The EMA-FDA Guiding Principles for AI in Drug Development: A Reference Guide

In January 2026, the European Medicines Agency (EMA) and the U.S. Food and Drug Administration (FDA) jointly published “Guiding Principles of Good AI Practice in Drug Development.”

This joint publication represents the first formal alignment between US and EU regulators on expectations for AI in drug development. The 10 principles establish a shared vocabulary and framework for how AI systems should be built, validated, and maintained across the product lifecycle.

Below, we examine each principle, define the technical terms, and discuss the practical implications. A glossary of key terms is included at the end.

Human-Centric by Design

Ethics

Risk-Based Approach

Risk

Adherence to Standards

Compliance

Clear Context of Use

Scope

Multidisciplinary Expertise

Governance

Data Governance

Data

Model Design Practices

Development

Performance Assessment

Validation

Life Cycle Management

Operations

Clear Information

Transparency

The 10 Guiding Principles

Human-Centric by Design

“The development and use of AI technologies align with ethical and human-centric values.”

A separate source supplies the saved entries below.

-- ==== Sys2Proof/Tests/Slice0.lean ====
section
/-! SUPPORT. Tests: what the checks of WellFormed refuse, small results, and for every statement of Certificates/Slice0 states and
operands that meet its hypotheses. -/

namespace Sys2Proof.Tests

set_option Elab.async false

open Sys2Proof Sys2Proof.Machine Sys2Proof.Claims

/-! ## States -/

/-- A word of the V form. -/
def vw (maj op : Nat) (d a b c bsel ty sx imm : Nat := 0) : Nat :=
  maj + op * 2 ^ 11 + d * 2 ^ 16 + a * 2 ^ 21 + b * 2 ^ 26 + c * 2 ^ 31 + bsel * 2 ^ 36 + ty * 2 ^ 38 + sx * 2 ^ 43 + imm * 2 ^ 48

/-- A word of the S form with a register as second source. -/
def sw (maj op d a b : Nat) (sc : Nat := 0) : Nat :=
  maj + op * 2 ^ 11 + d * 2 ^ 16 + a * 2 ^ 21 + b * 2 ^ 26 + sc * 2 ^ 32

/-- A word of the C form. -/
def cw (op : Nat) (px sx tgt : Nat := 0) : Nat := op * 2 ^ 11 + px * 2 ^ 16 + sx * 2 ^ 20 + tgt * 2 ^ 32

/-- A group that runs with all lanes on. -/
def runner : Group := { status := .running, active := 0xFFFF, live := 0xFFFF }

/-- Core 0 with a group in slot 0 and words in its instruction store. -/
def coreOf (ws : List Nat) (G : Group) (C : Core := {}) : Core :=
  { C with groups := [(0, G)], istore := (List.range ws.length).zip (ws.map (BitVec.ofNat 64)) }

/-- The part with that core. -/
def at_ (ws : List Nat) (G : Group := runner) (C : Core := {}) : State := { cores := [(0, coreOf ws G C)] }

/-! ## Witnesses: instructions -/

theorem witness_refused :
    let s := at_ [vw 9 0 (ty := 7)]
    (s.ready 0 0 && (s.core 0).wellPlaced (s.group 0 0).pc && !vOk two ((s.core 0).word 0)) = true ∧
    ((at_ [0x3F]).ready 0 0 && !((at_ [0x3F]).core 0).wellPlaced 0) = true := by decide +kernel

theorem witness_scalar :
    (sintRows.all fun r => issues 1 (opIs r.op) (fun w _ => sOk r.use w) (sRegs r.use) 0 0 (at_ [sw 1 r.op 1 0 0]).toGk1) = true ∧
    (sfpRows.all fun r => issues 2 (opIs r.op) (fun w _ => sOk r.use w) (sRegs r.use) 0 0 (at_ [sw 2 r.op 1 0 0]).toGk1) = true := by
  decide +kernel

theorem witness_pair : ([16, 17].all fun op => issues 1 (opIs op)
    (fun w _ => sOk {} w && wD w % 2 = 0 && wA w % 2 = 0 && (wImmB w || wB w % 2 = 0))
    (fun w => [wD w, wD w + 1, wA w, wA w + 1] ++ (if wImmB w then [] else [wB w, wB w + 1])) 0 0 (at_ [sw 1 op 30 2 4]).toGk1) = true := by
  decide +kernel

theorem witness_vector :
    (vintRows.all fun r => issues 9 (opIs r.op) (fun w _ => vOk r.use w) (fun w => vRegs w false false false false) 0 0
      (at_ [vw 9 r.op (d := 31) (ty := r.use.types.headD 0)]).toGk1) = true ∧
    (xRows.all fun r => issues r.maj (opIs r.op) (fun w _ => vOk r.use w) (fun w => vRegs w false false false false) 0 0
      (at_ [vw r.maj r.op (d := 31)]).toGk1) = true := by decide +kernel

theorem witness_predicates :
    (cmpRows.all fun r => issues 0x0A (opIs r.op) (fun w _ => vOk { vd := 7, bs := [0, 1, 2], types := r.types } w)
      (fun w => vRegs w false false false false) 0 0 (at_ [vw 10 r.op (d := 7)]).toGk1) = true ∧
    (predRows.all fun r => issues 0x0A (opIs r.op) (fun w _ => vOk { vd := 7, va := 7, bs := [0], vb := r.vb } w) (fun _ => []) 0 0
      (at_ [vw 10 r.op (d := 7) (a := 7)]).toGk1) = true := by decide +kernel

theorem witness_activation :
    issues 0x0B (opIs 8) (fun w _ => vOk { sx := true, imm := 15 } w && decide (wFn w ≤ 10)) (fun w => [wSx w]) 0 0
      (at_ [vw 11 8 (imm := 10)]).toGk1 = true ∧
    issues 0x0B (opIs 9) (fun w _ => vOk { bs := [0, 1, 2], sx := true, imm := if wBsel w = 2 then 0xFFFF else 15 } w && decide (wFn w ≤ 10))
      (fun w => vRegs w false false true false) 0 0 (at_ [vw 11 9 (imm := 10)]).toGk1 = true ∧
    issues 0x0B (opIs 10) (fun w _ => vOk { bs := [0, 1, 2], sx := true, imm := if wBsel w = 2 then 0xFFFF else 15 } w
      && (wFn w = 0 || hasOut (wFn w))) (fun w => vRegs w false false true false) 0 0 (at_ [vw 11 10 (imm := 8)]).toGk1 = true := by
  decide +kernel

theorem witness_conversion :
    issues 0x0C (opIs 0) (fun w _ => vOk { types := [1, 2], rnd := [0, 2] } w) (fun w => vRegs w false false false false) 0 0
      (at_ [vw 12 0 (ty := 1)]).toGk1 = true ∧
    ([4, 5].all fun ty => issues 0x0C (opIs 0) (fun w _ => vOk { bs := [0, 1, 2], types := [ty], rnd := [0, 2] } w)
      (fun w => vRegs w false false false false) 0 0 (at_ [vw 12 0 (ty := ty)]).toGk1) = true ∧
    ([1, 2].all fun op => issues 0x0C (opIs op) (fun w _ => unpackOk w) (fun _ => []) 0 0
      (at_ [vw 12 op (d := 30)]).toGk1) = true := by decide +kernel

/-- A mask stack entry of either kind. -/
def entry (isLoop : Bool) (done : Bool := false) : MaskEntry :=
  { isLoop := isLoop, saved := 0xFFFF, els := if isLoop then 0 else 0xFF00, start := 1, target := 1, elseDone := done }

/-- The hypotheses of a control row of an op. -/
def ctl (op : Nat) (px sx tgt mask : Bool) (s : State) : Bool :=
  issues 0 (opIs op) (fun w _ => cOk px sx tgt mask w) (fun _ => []) 0 0 s.toGk1

/-- A stack of 16 entries. -/
def full : Group := { runner with stack := List.replicate 16 (entry true) }

theorem witness_mask_stack :
    (ctl 1 true false true false (at_ [cw 1] full) = true ∧ 16 ≤ full.stack.length) ∧
    (ctl 1 true false true false (at_ [cw 1]) = true ∧ (runner.stack.length < 16 ∧ runner.active &&& runner.p 0 ≠ 0)) ∧
    ctl 2 false false true false (at_ [cw 2] { runner with stack := [entry true] }) = true ∧
    ctl 2 false false true false (at_ [cw 2] { runner with stack := [entry false true] }) = true ∧
    ctl 2 false false true false (at_ [cw 2] { runner with stack := [entry false] }) = true ∧
    ctl 3 false false false false (at_ [cw 3] { runner with stack := [entry true] }) = true ∧
    ctl 3 false false false false (at_ [cw 3] { runner with stack := [entry false] }) = true ∧
    ctl 4 false false true false (at_ [cw 4] full) = true ∧ ctl 4 false false true false (at_ [cw 4]) = true ∧
    (ctl 5 true false false false (at_ [cw 5]) = true ∧ runner.stack.any MaskEntry.isLoop = false) ∧
    (ctl 5 true false false false (at_ [cw 5 (px := 1)] { runner with stack := [entry true] }) = true ∧
      runner.active &&& ~~~(runner.p 1) ≠ 0) ∧
    ctl 6 false false false false (at_ [cw 6] { runner with stack := [entry false] }) = true ∧
    ctl 6 false false false false (at_ [cw 6] { runner with stack := [entry true] }) = true ∧
    ctl 6 false false false false (at_ [cw 6] { runner with active := 0, stack := [entry true] }) = true := by decide +kernel

theorem witness_control_flow :
    (let s := at_ [cw 1 (px := 1) (tgt := 1), cw 3]
     let e : MaskEntry := { isLoop := false, saved := 0xFFFF, els := 0xFFFF, start := 1, target := 1 }
     ctl 1 true false true false s = true ∧ runner.stack.length < 16 ∧ runner.active &&& runner.p 1 = 0 ∧ kindOk (s.core 0) e = true ∧
       matchEnd (s.core 0) false 1024 1 0 = some 1) ∧
    (ctl 7 false false false false (at_ [cw 7]) = true ∧ runner.live &&& ~~~runner.active = 0) ∧
    ctl 0 false false false false (at_ [cw 0]) = true ∧ ctl 8 true false true false (at_ [cw 8 (tgt := 1023)]) = true ∧
    ctl 9 true false true false (at_ [cw 9 (tgt := 1023)]) = true ∧
    issues 0 (opIs 10) (fun w _ => cOk false true true false w) (fun w => [wCsx w]) 0 0 (at_ [cw 10 (sx := 31)]).toGk1 = true := by
  decide +kernel

theorem witness_status_words :
    ([11, 13].all fun op => issues 0 (opIs op) (fun (w _ : Nat) => cOk false true false false w && decide (wCsx w % 2 = 0))
      (fun w => [wCsx w, wCsx w + 1]) 0 0 (at_ [cw op (sx := 30)]).toGk1) = true ∧
    ctl 12 false false false true (at_ [cw 12 (tgt := 7)]) = true ∧ ctl 14 false false false false (at_ [cw 14]) = true := by
  decide +kernel

theorem witness_gathers :
    issues 0x0D (opIs 0) (fun w _ => vOk { bs := [0, 1, 2], types := [3] } w) (fun w => vRegs w false false false false) 0 0
      (at_ [vw 13 0 (ty := 3)]).toGk1 = true ∧
    ([1, 2, 3].all fun op => issues 0x0D (opIs op) (fun w _ => vOk { types := [3], imm := 15 } w) (fun w => vRegs w false false false false)
      0 0 (at_ [vw 13 op (ty := 3) (imm := 15)]).toGk1) = true ∧
    issues 0x0D (opIs 4) (fun w _ => vOk { bs := [1, 2], types := [3], imm := if wBsel w = 2 then 15 else 0 } w && decide (fld w 7 4 = 0))
      (fun w => vRegs w true false false false) 0 0 (at_ [vw 13 4 (bsel := 2) (ty := 3) (imm := 15)]).toGk1 = true ∧
    issues 0x0D (opIs 5) (fun w _ => vOk { va := 7, types := [3] } w && decide (fld w 7 4 = 0)) (fun w => vRegs w true false false false)
      0 0 (at_ [vw 13 5 (a := 7) (ty := 3)]).toGk1 = true ∧
    issues 0x0D (opIs 6) (fun w _ => vOk { types := [0, 1, 2, 3], imm := 0x7000 } w && redOk w && decide (fld w 7 4 = 0))
      (fun w => vRegs w true false false false) 0 0 (at_ [vw 13 6 (ty := 3) (imm := 0x5000)]).toGk1 = true ∧
    issues 0x0D (opIs 7) (fun w _ => vOk { types := [0, 1, 2] } w) (fun _ => []) 0 0 (at_ [vw 13 7 (ty := 2)]).toGk1 = true ∧
    ((List.range 16).length = 16 ∧ ∀ a ∈ List.range 16, a < 2 ^ 32) := by decide +kernel

/-- A group whose s1 holds a number. -/
def withS1 (v : BitVec 32) : Group := { runner with sregs := [(1, v)] }

/-- What the core-store statements ask of a state: the row's word, the guard, no fence. -/
def storeRow (op : Nat) (ok : Nat → Nat → Bool) (regs : Nat → List Nat) (writes : Bool) (s : State) : Bool :=
  issues 0x0E (opIs op) ok regs 0 0 s.toGk1 && (s.group 0 0).issues (fetched s.toGk1 0 0 false).w
    && !directHeld (fetched s.toGk1 0 0 false) writes

theorem witness_core_store :
    (storeRow 2 (fun w _ => vmemOk w) (fun w => vRegs w true true false false) false (at_ [vw 14 2 (d := 2) (a := 1) (ty := 6)] (withS1 40952))
      = true ∧ storeOk 8 (addrOf 40952 0) = true) ∧
    (storeRow 2 (fun w _ => vmemOk w) (fun w => vRegs w true true false false) false (at_ [vw 14 2 (d := 2) (a := 1) (ty := 3)] (withS1 40960))
      = true ∧ storeOk 4 (addrOf 40960 0) = false) ∧
    (storeRow 3 (fun w _ => vmemOk w) (fun w => vRegs w true true false false) true (at_ [vw 14 3 (d := 2) (a := 1) (ty := 3)] (withS1 40956))
      = true ∧ storeOk 4 (addrOf 40956 0) = true) ∧
    (storeRow 0 (fun w _ => vmemOk w) (fun _ => []) false (at_ [vw 14 0 (ty := 3)]) = true ∧
      ∀ l < 16, storeOk 4 (addrOf (runner.vn 0 l) 0) = true) ∧
    storeRow 1 (fun w _ => vmemOk w) (fun _ => []) true (at_ [vw 14 1 (ty := 3)]) = true := by decide +kernel

theorem witness_core_atomics :
    (List.range 13).all (fun op =>
      let s := at_ [vw 15 op (d := 2) (a := 1) (b := 3) (bsel := 1) (ty := 3) + 2 ^ 41 + 2 ^ 42] (withS1 40956)
      let i := fetched s.toGk1 0 0 false
      issues 0x0F (opIs op) (fun w _ => vatomOk op w) (vatomRegs op) 0 0 s.toGk1 && wScl i.w && i.G.issues i.w
        && !directHeld i true && storeOk 4 (i.G.sn (wA i.w))) = true := by decide +kernel

/-- The hypotheses of a tile row. -/
def tileRow (op : Nat) (ok : Nat → Nat → Bool) (regs : Nat → List Nat) (w : Nat) (G : Group := runner) : Bool :=
  let s := at_ [w] G
  issues 0x10 (opIs op) ok regs 0 0 s.toGk1 && G.issues w && !directHeld (fetched s.toGk1 0 0 false) true

theorem witness_tiles :
    ([2, 3].all fun op => tileRow op (fun w _ => tileMoveOk {} w) (fun w => vRegs w false false false false)
      (vw 16 op (bsel := 2) (imm := 0xF07))) = true ∧
    ([4, 5].all fun op => tileRow op (fun w _ => tileMoveOk { vd := 0 } w) (fun w => vRegs w false false false false)
      (vw 16 op (bsel := 2) (imm := 0xF07))) = true ∧
    tileRow 6 (fun w _ => vOk { vd := 0, imm := 0x3F } w) (fun _ => []) (vw 16 6 (imm := 0x38)) = true ∧
    ([0, 1].all fun op => tileRow op (fun w _ => vOk { vd := 0, bs := [1], imm := 7 } w) (fun w => vRegs w false true false false)
      (vw 16 op (a := 1) (b := 2) (bsel := 1) (imm := 7)) { runner with sregs := [(1, 39936), (2, 64)] }) = true ∧
    39936 + 15 * 64 + 64 ≤ 40960 ∧
    ([7, 8].all fun op => tileRow op (fun w _ => vOk { types := [0, 1, 2, 3], imm := 0x7007 } w && redOk w) (fun _ => [])
      (vw 16 op (ty := 3) (imm := 0x5007))) = true ∧
    tileRow 9 (fun w _ => vOk { vd := 0, imm := 7 } w && decide (wA w ≤ 16)) (fun _ => []) (vw 16 9 (a := 16) (imm := 7)) = true := by
  decide +kernel

/-- A core with a descriptor at address 0: format, columns. -/
def withDesc (fmt : Nat) : Core := { store := Mem.writeAll [] 0 (leBytes 8 (fmt + 32 * 2 ^ 16) ++ leBytes 8 (64 + 128 * 2 ^ 16)) }

theorem witness_blocks :
    (let s := at_ [vw 17 0 (b := 1) (bsel := 1)] runner (withDesc 3)
     let i := fetched s.toGk1 0 0 false
     issues 0x11 (opIs 0) (fun w _ => vOk { bs := [1], vc := 31 } w && decide (wD w % 2 = 0)) (fun w => vRegs w false false false true)
       0 0 s.toGk1 = true ∧ directHeld i false = false ∧
       (match vqOperand i with | .inr (p, b) => p.inStore b | .inl _ => false) = true) ∧
    (let s := at_ [vw 17 0 (b := 1) (bsel := 1)]
     issues 0x11 (opIs 0) (fun w _ => vOk { bs := [1], vc := 31 } w && decide (wD w % 2 = 0)) (fun w => vRegs w false false false true)
       0 0 s.toGk1 = true ∧ (vqOperand (fetched s.toGk1 0 0 false)).isLeft = true) ∧
    [3, 4].all (fun code =>
      let s := at_ [vw 17 1 (b := 1) (bsel := 1) (sx := 3)] { runner with sregs := [(3, BitVec.ofNat 32 code)] } (withDesc 3)
      let i := fetched s.toGk1 0 0 false
      issues 0x11 (opIs 1) (fun w _ => vOk { vd := 0, bs := [1], vc := 31, sx := true, imm := 31 } w && decide (wA w % 2 = 0)
          && decide (fld w 48 5 % 2 = 0)) (fun w => vRegs w false false true true ++ [fld w 48 5, fld w 48 5 + 1]) 0 0 s.toGk1
        && i.G.issues i.w && !directHeld i true &&
        (match vqOperand i with
        | .inr (p, b) => p.inStore b && (let q := Qcw.ofNat code
            if code = 3 then q.ok && decide (Fmt.ofCode q.fmt = some p.fmt) && decide (q.geom = p.patch) && decide (capOf q.capCode = some p.cap)
            else decide (Fmt.ofCode q.fmt ≠ some p.fmt))
        | .inl _ => false)) = true := by decide +kernel

/-! ## Witnesses: matrix instructions, barriers, movers -/

/-- A result of a check that is good and passes a test. -/
def okAnd {α : Type} (e : Except Nat α) (p : α → Bool) : Bool := match e with
  | .ok x => p x
  | .error _ => false

/-- An mma word: M 16, N 8, K 32, INIT, T32, registers s1 and s2; its second word. -/
def mmaW : List Nat := [0x60 + 1 * 2 ^ 21 + 2 * 2 ^ 26 + 2 ^ 41 + 2 ^ 42, 0x7F]

/-- A core with two FP32 operand descriptors at 0 and 32: planes at 1,024 and 4,096, rows of 32. -/
def operands (C : Core := {}) : Core :=
  { C with store := Mem.writeAll [] 0 (leBytes 8 (32 * 2 ^ 16) ++ leBytes 8 1024 ++ leBytes 16 0 ++ leBytes 8 (32 * 2 ^ 16) ++ leBytes 8 4096) }

/-- A group whose s1 and s2 name them. -/
def mmaG : Group := { runner with sregs := [(2, 32)] }

/-- An mma that waits in the queue or runs. -/
def mxq (rid : Nat := 1) : MxInstr :=
  { rid := rid, kind := .mma, slot := 0, kid := 7, w0 := BitVec.ofNat 64 (mmaW.getD 0 0)
    w1 := 0x7F, aD := [BitVec.ofNat 64 (32 * 2 ^ 16), 1024, 0, 0], bD := [BitVec.ofNat 64 (32 * 2 ^ 16), 4096, 0, 0], tid := 1 }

This principle establishes the foundational philosophy: AI in drug development exists to support human decision-making, not replace it. The emphasis is on augmentation rather than automation of judgment.

💡

In practice: Expect regulatory reviewers to ask how human oversight is maintained in AI-assisted workflows. Systems where humans cannot review, override, or understand AI outputs will face scrutiny.

Risk-Based Approach

“The development and use of AI technologies follow a risk-based approach with proportionate validation, risk mitigation, and oversight based on the context of use and determined model risk.”

Not all AI applications carry the same risk. An AI tool that suggests document formatting has different implications than one that informs dosing decisions. This principle requires validation rigor to scale with potential impact.

💡

Note: The principle doesn't define specific risk tiers. Organizations will need to develop their own risk classification frameworks, likely drawing on existing approaches like ICH Q9 for quality risk management.

Adherence to Standards

“AI technologies adhere to relevant legal, ethical, technical, scientific, cybersecurity, and regulatory standards, including Good Practices (GxP).”

This principle anchors AI within the existing pharmaceutical quality framework. GxP refers to the family of “Good Practice” quality guidelines:

GMP (Good Manufacturing Practice) — manufacturing quality
GLP (Good Laboratory Practice) — laboratory study quality
GCP (Good Clinical Practice) — clinical trial conduct
GDP (Good Distribution Practice) — distribution and storage

AI systems used in regulated activities must meet the same quality standards as any other tool or process in drug development.

Clear Context of Use

“AI technologies have a well-defined context of use (role and scope for why it is being used).”

Context of use is a regulatory concept that defines:

What specific problem the AI is solving
What data it will be applied to
What decisions it will inform
Who the intended users are
What the boundaries and limitations are

💡

Note: Validation is tied to context. A model validated for summarizing clinical trial data cannot be assumed valid for generating safety narratives without separate validation for that use case.

Multidisciplinary Expertise

“Multidisciplinary expertise covering both the AI technology and its context of use are integrated throughout the technology's life cycle.”

Building AI for drug development requires more than data scientists. This principle mandates collaboration across:

Data science / ML engineering — model development
Domain experts — regulatory affairs, clinical research, pharmacology
Quality assurance — validation and compliance
Ethics / legal — responsible AI considerations
End users — the people who will actually use the system

No single discipline has all the knowledge needed to build trustworthy AI for regulated environments.

Data Governance and Documentation

“Data source provenance, processing steps, and analytical decisions are documented in a detailed, traceable, and verifiable manner, in line with GxP requirements.”

This principle introduces several key concepts:

Data provenance — the documented trail of where data came from and how it has been transformed
Traceability — the ability to trace any output back to its source data and processing steps
Data governance — policies and processes for managing data quality, security, and privacy

💡

For regulatory submissions: If an AI system generates or contributes to content in a regulatory document, auditors and reviewers will likely ask how outputs can be traced to source data. The ability to answer this question is a practical requirement.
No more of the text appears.